== ACTION ITEM ==
For this listing, the lines between the one holding "an instruction. -/" and the one holding "cases t <;> decide", inclusive, must be set down exactly.

== DATA TO PROCESS ==
-- ==== Sys2Proof/Laws/Decode.lean ====
section
/-! SUPPORT. The fields of the port word, there and back (30_encoding.md R76 to R78), and the two spellings of an instruction. -/

namespace Sys2Proof

@[simp] theorem targetOf_code (t : ArithmeticTarget) : targetOf t.code = some t := by
  cases t <;> decide

theorem targetOf_eq_none {r : BitVec 3} : targetOf r = none ↔ r = 0b110#3 := by
  revert r
  decide

@[simp] theorem addHlTargetOf_code (p : AddHlTarget) : addHlTargetOf p.code = p := by
  cases p <;> decide

@[simp] theorem Instr.toInstr_value (i : Instr) : i.value.toInstr = i := by
  cases i <;> rfl

@[simp] theorem Instruction.value_toInstr (v : Instruction) : v.toInstr.value = v := by
  cases v with
  | addhl p => cases p <;> rfl
  | _ t => cases t <;> rfl

/-- An unassigned word is reported as itself (R83). -/
theorem decode_unassigned {w u : Byte} (h : decode w = .unassigned u) : u = w := by
  unfold decode at h
  split at h
  · cases h
  · cases h
    rfl

end Sys2Proof
end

== SOLUTION ==
/-! SUPPORT. The fields of the port word, there and back (30_encoding.md R76 to R78), and the two spellings of an instruction. -/

namespace Sys2Proof

@[simp] theorem targetOf_code (t : ArithmeticTarget) : targetOf t.code = some t := by
  cases t <;> decide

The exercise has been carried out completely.